**To do**
Look through the data below for the line with "theorem seReg (x" and the line with "theorem xorReg (x", then output those two and all lines in between, exactly as written.
--- START ---
-- ==== Sys2Proof/Laws/PerInstr.lean ====
section
/-! SUPPORT. One lemma per instruction: its word is accepted by its own row of the opcode map (30_encoding.md R74). -/

namespace Sys2Proof

/-- A word of format A is accepted by the row of its OP. -/
theorem accepts_encodeA (op : BitVec 4) (nnn : Addr) {r : OpcodeRow} (hm : r.mask = 0xF000)
    (hv : r.value.toNat = op.toNat * 4096) : r.accepts (encodeA op nnn) = true := by
  simp only [OpcodeRow.accepts, beq_iff_eq, hm]
  apply BitVec.eq_of_toNat_eq
  rw [and_F000, encodeA_toNat, hv]
  omega

/-- A word of format RI is accepted by the row of its OP. -/
theorem accepts_encodeRI (op : BitVec 4) (x : Reg) (nn : Byte) {r : OpcodeRow} (hm : r.mask = 0xF000)
    (hv : r.value.toNat = op.toNat * 4096) : r.accepts (encodeRI op x nn) = true := by
  simp only [OpcodeRow.accepts, beq_iff_eq, hm]
  apply BitVec.eq_of_toNat_eq
  rw [and_F000, encodeRI_toNat, hv]
  omega

/-- A word of format R is accepted by the row of its OP and its function code NN. -/
theorem accepts_encodeR (op : BitVec 4) (x : Reg) (nn : Byte) {r : OpcodeRow} (hm : r.mask = 0xF0FF)
    (hv : r.value.toNat = op.toNat * 4096 + nn.toNat) : r.accepts (encodeRI op x nn) = true := by
  simp only [OpcodeRow.accepts, beq_iff_eq, hm]
  apply BitVec.eq_of_toNat_eq
  rw [and_F0FF, encodeRI_toNat, hv]
  omega

/-- A word of format RR is accepted by the row of its OP and its function code N. -/
theorem accepts_encodeRR (op : BitVec 4) (x y : Reg) (n : BitVec 4) {r : OpcodeRow} (hm : r.mask = 0xF00F)
    (hv : r.value.toNat = op.toNat * 4096 + n.toNat) : r.accepts (encodeRR op x y n) = true := by
  simp only [OpcodeRow.accepts, beq_iff_eq, hm]
  apply BitVec.eq_of_toNat_eq
  rw [and_F00F, encodeRR_toNat, hv]
  omega

/-- A word of format RRN is accepted by the row of its OP. -/
theorem accepts_encodeRRN (op : BitVec 4) (x y : Reg) (n : BitVec 4) {r : OpcodeRow} (hm : r.mask = 0xF000)
    (hv : r.value.toNat = op.toNat * 4096) : r.accepts (encodeRR op x y n) = true := by
  simp only [OpcodeRow.accepts, beq_iff_eq, hm]
  apply BitVec.eq_of_toNat_eq
  rw [and_F000, encodeRR_toNat, hv]
  omega

namespace Laws.RowMatch

/-- The word of `i` is accepted by the row of the opcode map that `i` is numbered by. -/
def Statement (i : Instr) : Prop :=
  ∃ row, opcodeTable[i.rowNumber - 1]? = some row ∧ row.accepts (encode i) = true

theorem nop : Statement (.nop) := ⟨_, rfl, by decide⟩
theorem cls : Statement (.cls) := ⟨_, rfl, by decide⟩
theorem ret : Statement (.ret) := ⟨_, rfl, by decide⟩
theorem jp (nnn : Addr) : Statement (.jp nnn) := ⟨_, rfl, accepts_encodeA _ nnn rfl (by decide)⟩
theorem call (nnn : Addr) : Statement (.call nnn) := ⟨_, rfl, accepts_encodeA _ nnn rfl (by decide)⟩
theorem seImm (x : Reg) (nn : Byte) : Statement (.seImm x nn) := ⟨_, rfl, accepts_encodeRI _ x nn rfl (by decide)⟩
theorem sneImm (x : Reg) (nn : Byte) : Statement (.sneImm x nn) := ⟨_, rfl, accepts_encodeRI _ x nn rfl (by decide)⟩
theorem seReg (x : Reg) (y : Reg) : Statement (.seReg x y) := ⟨_, rfl, accepts_encodeRR _ x y _ rfl (by decide)⟩
theorem ldImm (x : Reg) (nn : Byte) : Statement (.ldImm x nn) := ⟨_, rfl, accepts_encodeRI _ x nn rfl (by decide)⟩
theorem addImm (x : Reg) (nn : Byte) : Statement (.addImm x nn) := ⟨_, rfl, accepts_encodeRI _ x nn rfl (by decide)⟩
theorem ldReg (x : Reg) (y : Reg) : Statement (.ldReg x y) := ⟨_, rfl, accepts_encodeRR _ x y _ rfl (by decide)⟩
theorem orReg (x : Reg) (y : Reg) : Statement (.orReg x y) := ⟨_, rfl, accepts_encodeRR _ x y _ rfl (by decide)⟩
theorem andReg (x : Reg) (y : Reg) : Statement (.andReg x y) := ⟨_, rfl, accepts_encodeRR _ x y _ rfl (by decide)⟩
theorem xorReg (x : Reg) (y : Reg) : Statement (.xorReg x y) := ⟨_, rfl, accepts_encodeRR _ x y _ rfl (by decide)⟩
theorem addReg (x : Reg) (y : Reg) : Statement (.addReg x y) := ⟨_, rfl, accepts_encodeRR _ x y _ rfl (by decide)⟩
theorem subReg (x : Reg) (y : Reg) : Statement (.subReg x y) := ⟨_, rfl, accepts_encodeRR _ x y _ rfl (by decide)⟩
theorem shr (x : Reg) (y : Reg) : Statement (.shr x y) := ⟨_, rfl, accepts_encodeRR _ x y _ rfl (by decide)⟩
theorem subnReg (x : Reg) (y : Reg) : Statement (.subnReg x y) := ⟨_, rfl, accepts_encodeRR _ x y _ rfl (by decide)⟩
theorem shl (x : Reg) (y : Reg) : Statement (.shl x y) := ⟨_, rfl, accepts_encodeRR _ x y _ rfl (by decide)⟩
theorem sneReg (x : Reg) (y : Reg) : Statement (.sneReg x y) := ⟨_, rfl, accepts_encodeRR _ x y _ rfl (by decide)⟩
theorem ldI (nnn : Addr) : Statement (.ldI nnn) := ⟨_, rfl, accepts_encodeA _ nnn rfl (by decide)⟩
theorem jpV0 (nnn : Addr) : Statement (.jpV0 nnn) := ⟨_, rfl, accepts_encodeA _ nnn rfl (by decide)⟩
theorem rnd (x : Reg) (nn : Byte) : Statement (.rnd x nn) := ⟨_, rfl, accepts_encodeRI _ x nn rfl (by decide)⟩
theorem drw (x : Reg) (y : Reg) (n : Fin 16) : Statement (.drw x y n) := ⟨_, rfl, accepts_encodeRRN _ x y _ rfl (by decide)⟩
theorem skp (x : Reg) : Statement (.skp x) := ⟨_, rfl, accepts_encodeR _ x _ rfl (by decide)⟩
theorem sknp (x : Reg) : Statement (.sknp x) := ⟨_, rfl, accepts_encodeR _ x _ rfl (by decide)⟩
theorem ldVxDt (x : Reg) : Statement (.ldVxDt x) := ⟨_, rfl, accepts_encodeR _ x _ rfl (by decide)⟩
theorem ldVxK (x : Reg) : Statement (.ldVxK x) := ⟨_, rfl, accepts_encodeR _ x _ rfl (by decide)⟩
theorem ldDtVx (x : Reg) : Statement (.ldDtVx x) := ⟨_, rfl, accepts_encodeR _ x _ rfl (by decide)⟩
theorem ldStVx (x : Reg) : Statement (.ldStVx x) := ⟨_, rfl, accepts_encodeR _ x _ rfl (by decide)⟩
theorem addI (x : Reg) : Statement (.addI x) := ⟨_, rfl, accepts_encodeR _ x _ rfl (by decide)⟩
theorem ldF (x : Reg) : Statement (.ldF x) := ⟨_, rfl, accepts_encodeR _ x _ rfl (by decide)⟩
theorem ldB (x : Reg) : Statement (.ldB x) := ⟨_, rfl, accepts_encodeR _ x _ rfl (by decide)⟩
theorem ldMemVx (x : Reg) : Statement (.ldMemVx x) := ⟨_, rfl, accepts_encodeR _ x _ rfl (by decide)⟩
theorem ldVxMem (x : Reg) : Statement (.ldVxMem x) := ⟨_, rfl, accepts_encodeR _ x _ rfl (by decide)⟩

end Laws.RowMatch

end Sys2Proof
end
--- END ---
**Finished task**
theorem seReg (x : Reg) (y : Reg) : Statement (.seReg x y) := ⟨_, rfl, accepts_encodeRR _ x y _ rfl (by decide)⟩
theorem ldImm (x : Reg) (nn : Byte) : Statement (.ldImm x nn) := ⟨_, rfl, accepts_encodeRI _ x nn rfl (by decide)⟩
theorem addImm (x : Reg) (nn : Byte) : Statement (.addImm x nn) := ⟨_, rfl, accepts_encodeRI _ x nn rfl (by decide)⟩
theorem ldReg (x : Reg) (y : Reg) : Statement (.ldReg x y) := ⟨_, rfl, accepts_encodeRR _ x y _ rfl (by decide)⟩
theorem orReg (x : Reg) (y : Reg) : Statement (.orReg x y) := ⟨_, rfl, accepts_encodeRR _ x y _ rfl (by decide)⟩
theorem andReg (x : Reg) (y : Reg) : Statement (.andReg x y) := ⟨_, rfl, accepts_encodeRR _ x y _ rfl (by decide)⟩
theorem xorReg (x : Reg) (y : Reg) : Statement (.xorReg x y) := ⟨_, rfl, accepts_encodeRR _ x y _ rfl (by decide)⟩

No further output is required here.